» Brief: Extract the lines from the first line of the records below through the line containing "0x404 → r = s.reqAt m →", inclusive, and reproduce them exactly as written.

(Saved entries)
/-- ING_FENCE, PORT_ENABLE and UNIT_FENCE (12 R335, 05 R142, 14 Table 14.4): a channel is queued to be fenced and its
command waits, a port leaves FENCED for training or DOWN, a unit is fenced and recorded with source 0x0707.
Completion: exec answers the next state named, for every state and operands that meet the conditions on them alone,
for ingFence, portEnable, unitFence. -/
def Obligations.FenceCommandsComplete : Prop :=
  (∀ (s : State) (m : BitVec 6) (r : Req), s.fits m 0x404 → r = s.reqAt m →
    exec (.ingFence m) s = .next (if (s.chan (r.b 0) (r.b 1)).fenced ∨ (s.stack (r.b 0)).fenced
      then (s.taken m).complete r.cmd 0 0 [] else (s.taken m).fenceChannelCmd r (r.b 0) (r.b 1))) ∧
  (∀ (s : State) (r : Req) (k c : Nat), (s.chan k c).fenced = false → (s.stack k).fenced = false →
    s.chanGone k c = false →
    ∃ t : State, s.fenceChannelCmd r k c =
        (t.record 2 7 (16 * k + c) 0x0707 (s.requester r)).queueFence k c ∧
      (t.stack k).fenceCmd = (s.stack k).fenceCmd ++ [(c, r.cmd)] ∧ t = { s with ing := t.ing }) ∧
  (∀ (s : State) (m : BitVec 6) (r : Req), s.fits m 0x501 → r = s.reqAt m → (s.port (r.b 0)).st = .fenced →
    ∃ t : State, exec (.portEnable m) s = .next (t.complete r.cmd 0 0 []) ∧
      ((t.port (r.b 0)).st = .training ∨ (t.port (r.b 0)).st = .down) ∧
      (∀ p, p ≠ r.b 0 → t.port p = s.port p) ∧ t = { s.taken m with ports := t.ports }) ∧
  (∀ (s : State) (m : BitVec 6) (r : Req), s.fits m 0x502 → r = s.reqAt m → r.b 0 < 5 →
    exec (.unitFence m) s = .next (State.complete
      (if s.unitFenced (r.b 0) (r.h 1) then s.taken m
       else if r.b 0 = 0 then ((s.taken m).record 2 2 (r.h 1) 0x0707 (s.requester r)).fenceLane (r.h 1)
       else if r.b 0 = 1 then (s.taken m).fencePort (r.h 1) 0x0707 (s.requester r)
       else if r.b 0 = 2 then ((s.taken m).record 2 4 (r.h 1) 0x0707 (s.requester r)).fenceEngine (r.h 1)
       else if r.b 0 = 3 then ((s.taken m).record 2 5 (r.h 1) 0x0707 (s.requester r)).fenceTile (r.h 1)
       else ((s.taken m).record 2 6 (r.h 1) 0x0707 (s.requester r)).fenceCluster (r.h 1)) r.cmd 0 0 []))

/-- RESET_WARM asks for a warm reset and never completes (14 R404); with SCOPE 1 it orders the other 15 Fixus of the
cell to reset with it at W := N + 100,000 ns (14 R408). ATTEST_QUOTE is answered with a quote of 5,332 bytes, signed
with the next leaf of the tree, while the tree has one (15 R420, R431); otherwise it waits for the next tree. Reset
exit and quotes (13 R354, R350; 15 R420, R431, R436): once the OTP is read, Brass runs, MBX 0 and MBX 63 open, and
training starts unless the cause is 3; with the tree computed the quotes that waited are served from leaf 0, and a
tree whose fuse does not read as burned is class X. Completion: exec answers the next state named, for every state
and operands that meet the conditions on them alone, for resetWarm, resetWarmCell, attestQuote, resetExit,
treeStartDone. -/
def Obligations.QuotesAndResetCommands : Prop :=
  (∀ (s : State) (m : BitVec 6), s.fits m 0x503 → fld (s.reqAt m).args 0 1 = 0 →
    exec (.resetWarm m) s = .next { s.taken m with sys := { s.sys with resetAsked := some 2 } }) ∧
  (∀ (s : State) (m : BitVec 6), s.fits m 0x503 → fld (s.reqAt m).args 0 1 = 1 →
    exec (.resetWarmCell m) s = .next
      (((List.range 16).filter (fun k => k != s.pins.sw % 16)).foldl (fun t k =>
        t.sendMgmt (fixusAddr s.sys.cell k) 0xE false 0 0 0 0 (nsBytes (s.now + 100000)))
        { s.taken m with sys := { s.sys with cellW := some (s.now + 100000) } })) ∧
  (∀ (s : State) (m : BitVec 6) (r : Req) (n : Nat), s.fits m 0x601 → r = s.reqAt m → s.sec.busy = false →
    s.signedOut = false → s.sec.leaf = some n → n < 1024 →
    ∃ (t : State) (q : List Byte), exec (.attestQuote m) s = .next ((t.sendBulk r.cmd.mbx (r.h 32) 0 q).complete r.cmd 0 0
        (toLe 4 5332)) ∧
      q = s.quoteBody (bytesAt r.args 0 32) ++
        (Config.hssSign (s.fuses.rsv - 1) n (s.quoteBody (bytesAt r.args 0 32))).toList ∧
      t = { s.taken m with sec := { s.sec with leaf := some (n + 1), quotes := s.sec.quotes + 1 } }) ∧
  (∀ (s : State) (m : BitVec 6) (r : Req), s.fits m 0x601 → r = s.reqAt m → s.sec.busy = false →
    s.signedOut = false → s.sec.leaf = none →
    exec (.attestQuote m) s = .next { s.taken m with
      fuses := { s.fuses with rsv := s.fuses.rsv + 1 },
      sec := { s.sec with busy := true, waiting := s.sec.waiting ++ [(r.cmd, bytesAt r.args 0 32, r.h 32)] } }) ∧
  (∀ s : State, s.on = true → s.sys.otpRead = true → s.sys.noFirmware = false → s.sys.fwReady = false →
    s.sec.cfgOk = false → s.pins.hostbr = (s.pins.sw == 0) → 10 ≤ s.pool1Free →
    (∀ p, p < 64 → (s.port p).st ≠ .active) →
    ∃ t : State, exec .resetExit s = .next t ∧ t.sys.fwReady = true ∧ (t.mbx 0).opened = true ∧
      (t.mbx 0).rqPages = 4 ∧ (t.mbx 0).cqPages = 4 ∧ (t.mbx 63).opened = true ∧ (t.mbx 63).rqPages = 1 ∧
      (t.mbx 63).cqPages = 1 ∧ t.sys.training = decide (s.sys.resetCause ≠ 3) ∧ t.pins.barLow = false ∧
      (∀ m, m ≠ 0 → m ≠ 63 → t.mbx m = s.mbx m) ∧
      t = { s with
        sys := { s.sys with fwReady := true, training := t.sys.training, helloAt := s.clk },
        mbxs := t.mbxs, sol := { s.sol with used1 := s.sol.used1 + 10 },
        pins := { s.pins with barLow := false, romBar := none } }) ∧
  (∀ s v : State, s.on = true → s.sys.otpRead = false → s.sys.fwReady = false → v = s.boot s.bootSeen →
    exec .resetExit s = .next (if v.sys.noFirmware then v else v.resetExit)) ∧
  (∀ s : State, s.on = true → s.sec.busy = true → s.sec.waiting = [] →
    exec (.treeStartDone true) s = .next { s with sec := { s.sec with leaf := some 0, busy := false, waiting := [] } }) ∧
  (∀ (s : State) (c : Cmd) (nonce : List Byte) (tag : Nat), s.on = true → s.sec.busy = true →
    s.sec.waiting = [(c, nonce, tag)] →
    exec (.treeStartDone true) s = .next (State.signQuote { s with sec := { s.sec with leaf := some 0, busy := false, waiting := [] } }
      c nonce tag 0)) ∧
  (∀ s : State, s.on = true → s.sec.busy = true →
    exec (.treeStartDone false) s = .next (s.enterX 0x0802 (s.fuses.rsv - 1)))
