-- ==== Sys2Proof/Laws/KeepBronze.lean ====
section
/-! SUPPORT. Every operation and meaning of Machine/Bronze.lean keeps the identity of the part and soundness. -/

namespace Sys2Proof.Machine

section
variable {q : Base}

theorem State.setHalf_keep {s : State} {slot : Nat} {g : Nat} {h : Option (Nat × Option Nat × Bool)}
    (h0 : Keep q s) : Keep q (State.setHalf s slot g h) := by
  unfold State.setHalf
  dsimp only
  with_reducible repeat' first | assumption | apply State.setColl_keep | split

theorem State.setSeg_keep {s : State} {slot : Nat} {ni : Nat} {g : Nat} {sg : Seg} (h0 : Keep q s) :
    Keep q (State.setSeg s slot ni g sg) := by
  unfold State.setSeg
  with_reducible repeat' first | assumption | apply State.setColl_keep | split

theorem State.spillOne_keep {s : State} {k : Nat} {slot : Nat} {ni : Nat} {g : Nat} (h0 : Keep q s) :
    KeepOpt q (State.spillOne s k slot ni g) := by
  unfold State.spillOne
  dsimp only
  with_reducible repeat' first
    | assumption | apply State.bump_keep | apply State.drawBufs_keep | apply State.setHalf_keep
    | apply State.setSeg_keep | apply some_keep | apply omap_keep | (intro _ _) | split

theorem State.engineRoom_keep {k slot ni g need tag n : Nat} {s : State} (h0 : Keep q s) :
    KeepOpt q (State.engineRoom k slot ni g need tag n s) := by
  induction n generalizing s with
  | zero => exact some_keep h0
  | succ n ih =>
    rw [State.engineRoom]
    refine oite_keep (some_keep h0) ?_
    split
    · exact some_keep h0
    · refine oite_keep ?_ none_keep
      split
      · exact none_keep
      · rename_i t ht
        exact ih (State.unwait_keep ((State.spillOne_keep h0).of t ht))

theorem State.accRoom_keep {s : State} {slot ni g need tag : Nat} {ks : List Nat} (h0 : Keep q s) :
    KeepOpt q (s.accRoom slot ni g need tag ks) := by
  have h (l : List Nat) : ∀ o, KeepOpt q o →
      KeepOpt q (l.foldl (fun o k => o.bind (State.engineRoom k slot ni g need tag 4096)) o) := by
    induction l with
    | nil => exact fun _ ho => ho
    | cons k l ih => exact fun o ho => ih _ (obind_keep ho (fun _ ht => State.engineRoom_keep ht))
  exact h ks _ (some_keep h0)

theorem State.joinSeg_keep {s : State} {slot : Nat} {ni : Nat} {g : Nat} {i : SegIn} (h0 : Keep q s) :
    KeepOpt q (State.joinSeg s slot ni g i) := by
  unfold State.joinSeg
  dsimp only
  with_reducible repeat' first
    | assumption | apply State.freePages_keep | apply State.setSeg_keep | apply State.accRoom_keep | apply some_keep
    | apply omap_keep | (intro _ _) | split

theorem State.ensureG_keep {s : State} {d : List Byte} (h0 : Keep q s) :
    KeepOpt q (State.ensureG s d) := by
  unfold State.ensureG
  dsimp only
  with_reducible repeat' first
    | assumption | apply State.writeMap_keep | apply State.drawShadow_keep | apply State.unwait_keep
    | apply oite_keep | apply some_keep | apply omap_keep | (intro _ _)

theorem State.settle_keep {s : State} {slot : Nat} {conds : BitVec 16} {pdig : BitVec 64}
    {partFail : BitVec 64} {lowest : Nat} {image : Option (List Byte)} {version : Nat} (h0 : Keep q s) :
    Keep q (State.settle s slot conds pdig partFail lowest image version) := by
  unfold State.settle
  dsimp only
  with_reducible repeat' first
    | assumption | apply ite_keep | apply State.setTensor_keep | apply State.freePages_keep
    | apply State.setColl_keep | apply State.trySlot_keep | apply State.decide__keep | split

theorem State.rootComplete_keep {s : State} {slot : Nat} (h0 : Keep q s) :
    Keep q (State.rootComplete s slot) := by
  unfold State.rootComplete
  dsimp only
  with_reducible repeat' first
    | assumption | apply ite_keep | apply State.setColl_keep | apply State.settle_keep
    | (fail_if_no_progress refine mk_keep ?_ rfl rfl rfl) | split

theorem State.rootTake_keep {s : State} {slot : Nat} {g : Nat} {blocks : List IBlock} {maxAbs : Nat}
    {vals : List Word} {flags : BitVec 6} {nfRank : Nat} (h0 : Keep q s) :
    Keep q (State.rootTake s slot g blocks maxAbs vals flags nfRank) := by
  unfold State.rootTake
  dsimp only
  with_reducible repeat' first
    | assumption | apply ite_keep | apply State.setColl_keep | apply State.rootComplete_keep | split

theorem State.sendTwin_keep {s : State} {pt : Nat} {c : Coll} {g : Nat} {blocks : List IBlock}
    {vals : List Word} {fl : BitVec 6} {nr : Nat} (h0 : Keep q s) :
    Keep q (State.sendTwin s pt c g blocks vals fl nr) := by
  unfold State.sendTwin
  dsimp only
  with_reducible repeat' first | assumption | apply ite_keep | apply State.sendGroup_keep | split

theorem State.dropToken_keep {s : State} {id : Nat} (h0 : Keep q s) : Keep q (State.dropToken s id) := by
  unfold State.dropToken
  with_reducible repeat' first | assumption | apply State.bump_keep | apply State.dropFrom_keep

theorem State.abandonAt_keep {s : State} {slot : Nat} {ni : Nat} {ks : List Src} {late : Bool}
    (h0 : Keep q s) : Keep q (State.abandonAt s slot ni ks late) := by
  unfold State.abandonAt
  dsimp only
  with_reducible repeat' first
    | assumption | apply ite_keep | apply State.record_keep | apply State.setColl_keep | apply State.dropToken_keep
    | apply foldl_keep | (intro _ _ _) | split

theorem State.closeSeg_keep {s : State} {slot : Nat} {ni : Nat} {g : Nat} {bad : Bool} (h0 : Keep q s) :
    Keep q (State.closeSeg s slot ni g bad) := by
  unfold State.closeSeg
  dsimp only
  with_reducible repeat' first
    | assumption | apply ite_keep | apply State.bump_keep | apply State.record_keep | apply State.dropFrom_keep
    | apply State.freePages_keep | apply State.setSeg_keep | apply foldl_keep | (intro _ _ _) | split

theorem State.handOn_keep {s : State} {slot : Nat} {ni : Nat} {g : Nat} {r : NodeSum} (h0 : Keep q s) :
    KeepOpt q (State.handOn s slot ni g r) := by
  unfold State.handOn
  dsimp only
  with_reducible repeat' first
    | assumption | apply State.joinSeg_keep | apply State.abandonAt_keep | apply oite_keep | apply some_keep | split

theorem State.sendPartial_keep {s : State} {pt : Nat} {c : Coll} {g : Nat} {q' : Nat} {r : NodeSum}
    (h0 : Keep q s) : Keep q (State.sendPartial s pt c g q' r) := by
  unfold State.sendPartial
  dsimp only
  with_reducible repeat' first | assumption | apply State.sendGroup_keep

theorem State.toRoot_keep {s : State} {pt : Nat} {slot : Nat} {g : Nat} {c : Coll} {r : NodeSum}
    (h0 : Keep q s) : Keep q (State.toRoot s pt slot g c r) := by
  unfold State.toRoot
  dsimp only
  with_reducible repeat' first | assumption | apply State.rootTake_keep | apply State.sendTwin_keep

theorem State.reRoom_keep {s : State} {slot : Nat} {ni : Nat} {g : Nat} {d : List Byte} {sg : Seg}
    {es : List Nat} (h0 : Keep q s) : KeepOpt q (State.reRoom s slot ni g d sg es) := by
  unfold State.reRoom
  with_reducible repeat' first | assumption | apply State.accRoom_keep | apply oite_keep | apply some_keep

theorem State.completeSeg_keep {s : State} {slot : Nat} {ni : Nat} {g : Nat} (h0 : Keep q s) :
    Keep q (State.completeSeg s slot ni g) := by
  unfold State.completeSeg
  dsimp only
  with_reducible repeat' first
    | assumption | apply ite_keep | apply State.trySlot_keep | apply State.waitPool_keep | apply State.unwait_keep
    | apply State.ensureG_keep | apply State.closeSeg_keep | apply State.handOn_keep | apply State.sendPartial_keep
    | apply State.toRoot_keep | apply State.reRoom_keep | (apply opt_keep; assumption) | split

theorem State.progress_keep {s : State} {slot : Nat} (h0 : Keep q s) : Keep q (State.progress s slot) := by
  unfold State.progress
  dsimp only
  with_reducible repeat' first
    | assumption | apply ite_keep | apply State.completeSeg_keep | apply foldl_keep | (intro _ _ _) | split

theorem State.abandon_keep {s : State} {slot : Nat} {ni : Nat} {ks : List Src} {late : Bool}
    (h0 : Keep q s) : Keep q (State.abandon s slot ni ks late) := by
  unfold State.abandon
  with_reducible repeat' first | assumption | apply State.abandonAt_keep | apply State.progress_keep

theorem State.nodeInput_keep {s : State} {back : State} {slot : Nat} {ni : Nat} {g : Nat} {i : SegIn}
    (h0 : Keep q s) (h1 : Keep q back) : Keep q (State.nodeInput s back slot ni g i) := by
  unfold State.nodeInput
  dsimp only
  with_reducible repeat' first
    | assumption | apply ite_keep | apply State.bump_keep | apply State.record_keep | apply State.waitPool_keep
    | apply State.joinSeg_keep | apply State.dropToken_keep | apply State.progress_keep | apply State.abandon_keep
    | (apply opt_keep; assumption) | split

theorem State.resum_keep {s : State} {slot : Nat} {ni : Nat} {g : Nat} (h0 : Keep q s) :
    Keep q (State.resum s slot ni g) := by
  unfold State.resum
  dsimp only
  with_reducible repeat' first
    | assumption | apply State.freePages_keep | apply State.waitPool_keep | apply State.setHalf_keep
    | apply State.setSeg_keep | apply State.accRoom_keep | (apply opt_keep; assumption) | split

theorem State.fenceEngine_keep {s : State} {k : Nat} (h0 : Keep q s) : Keep q (State.fenceEngine s k) := by
  unfold State.fenceEngine
  dsimp only
  with_reducible repeat' first
    | assumption | apply ite_keep | apply State.bump_keep | apply State.repoint_keep | apply State.resum_keep
    | (fail_if_no_progress refine mk_keep ?_ rfl rfl rfl) | apply foldl_keep | (intro _ _ _)

theorem State.accError_keep {s : State} {e : Nat × Nat × Bool} (h0 : Keep q s) :
    Keep q (State.accError s e) := by
  unfold State.accError
  dsimp only
  with_reducible repeat' first
    | assumption | apply ite_keep | apply State.free_keep | apply State.record_keep | apply State.fenceEngine_keep

theorem State.accErrors_keep {s : State} {ecc : List (BitVec 4 × BitVec 20 × Bool)} (h0 : Keep q s) :
    Keep q (State.accErrors s ecc) := by
  unfold State.accErrors
  with_reducible repeat' first | assumption | apply State.accError_keep | apply foldl_keep | (intro _ _ _)

theorem execContribReceive_keep {_p : BitVec 6} {f : Frame} {ecc : List (BitVec 4 × BitVec 20 × Bool)}
    {s : State} (h0 : Keep q s) : KeepOut q (execContribReceive _p f ecc s) := by
  unfold execContribReceive
  dsimp only
  with_reducible repeat' first
    | assumption | apply State.bump_keep | apply State.takeQueued_keep | apply State.dropToken_keep
    | apply State.nodeInput_keep | apply State.accErrors_keep | apply next_keep | apply outite_keep | split

theorem State.mirrorTake_keep {s : State} {slot : Nat} {c : Coll} {f : Frame} (h0 : Keep q s) :
    Keep q (State.mirrorTake s slot c f) := by
  unfold State.mirrorTake
  dsimp only
  with_reducible repeat' first
    | assumption | apply ite_keep | apply State.bump_keep | apply State.record_keep | apply State.setColl_keep
    | apply State.setHalf_keep | apply State.rootTake_keep | split

theorem State.mirrorRoom_keep {s : State} {back : State} {slot : Nat} {c : Coll} {g : Nat}
    (h0 : Keep q s) (h1 : Keep q back) : Keep q (State.mirrorRoom s back slot c g).1 := by
  unfold State.mirrorRoom
  dsimp only
  with_reducible repeat' first
    | assumption | apply State.freePages_keep | apply State.waitPool_keep | apply State.setHalf_keep
    | apply State.accRoom_keep | apply State.ensureG_keep | apply ite1_keep | (apply opt_keep; assumption) | split

theorem execPartialReceive_keep {p : BitVec 6} {f : Frame} {ecc : List (BitVec 4 × BitVec 20 × Bool)}
    {s : State} (h0 : Keep q s) : KeepOut q (execPartialReceive p f ecc s) := by
  unfold execPartialReceive
  dsimp only
  with_reducible repeat' first
    | assumption | apply State.bump_keep | apply State.dropFrom_keep | apply State.takeQueued_keep
    | apply State.dropToken_keep | apply State.nodeInput_keep | apply State.accErrors_keep
    | apply State.mirrorTake_keep | apply State.mirrorRoom_keep | apply next_keep | apply outite_keep
    | (apply fst_keep; assumption) | split

end

end Sys2Proof.Machine
end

» Finished task:
/-- ING_FENCE, PORT_ENABLE and UNIT_FENCE (12 R335, 05 R142, 14 Table 14.4): a channel is queued to be fenced and its
command waits, a port leaves FENCED for training or DOWN, a unit is fenced and recorded with source 0x0707.
Completion: exec answers the next state named, for every state and operands that meet the conditions on them alone,
for ingFence, portEnable, unitFence. -/
def Obligations.FenceCommandsComplete : Prop :=
  (∀ (s : State) (m : BitVec 6) (r : Req), s.fits m 0x404 → r = s.reqAt m →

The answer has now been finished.